◆ What you should do ◆
Go through the listing below. Copy each line that has the string "block".

◆ Data to examine ◆

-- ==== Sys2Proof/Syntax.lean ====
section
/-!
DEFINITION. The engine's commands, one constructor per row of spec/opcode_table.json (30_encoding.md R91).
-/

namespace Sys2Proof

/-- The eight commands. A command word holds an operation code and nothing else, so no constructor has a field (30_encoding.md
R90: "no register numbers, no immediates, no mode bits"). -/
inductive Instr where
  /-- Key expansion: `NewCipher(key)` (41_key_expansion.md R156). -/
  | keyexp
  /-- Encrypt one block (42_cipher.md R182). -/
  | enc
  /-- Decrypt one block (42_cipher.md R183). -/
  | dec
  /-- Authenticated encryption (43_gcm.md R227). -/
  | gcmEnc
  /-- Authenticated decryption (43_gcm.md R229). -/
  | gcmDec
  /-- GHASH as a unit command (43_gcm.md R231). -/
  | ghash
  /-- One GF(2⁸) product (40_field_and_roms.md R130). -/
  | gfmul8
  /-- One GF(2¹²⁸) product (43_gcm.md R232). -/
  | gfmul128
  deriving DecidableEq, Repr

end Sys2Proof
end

◆ Task response ◆
  /-- Encrypt one block (42_cipher.md R182). -/
  /-- Decrypt one block (42_cipher.md R183). -/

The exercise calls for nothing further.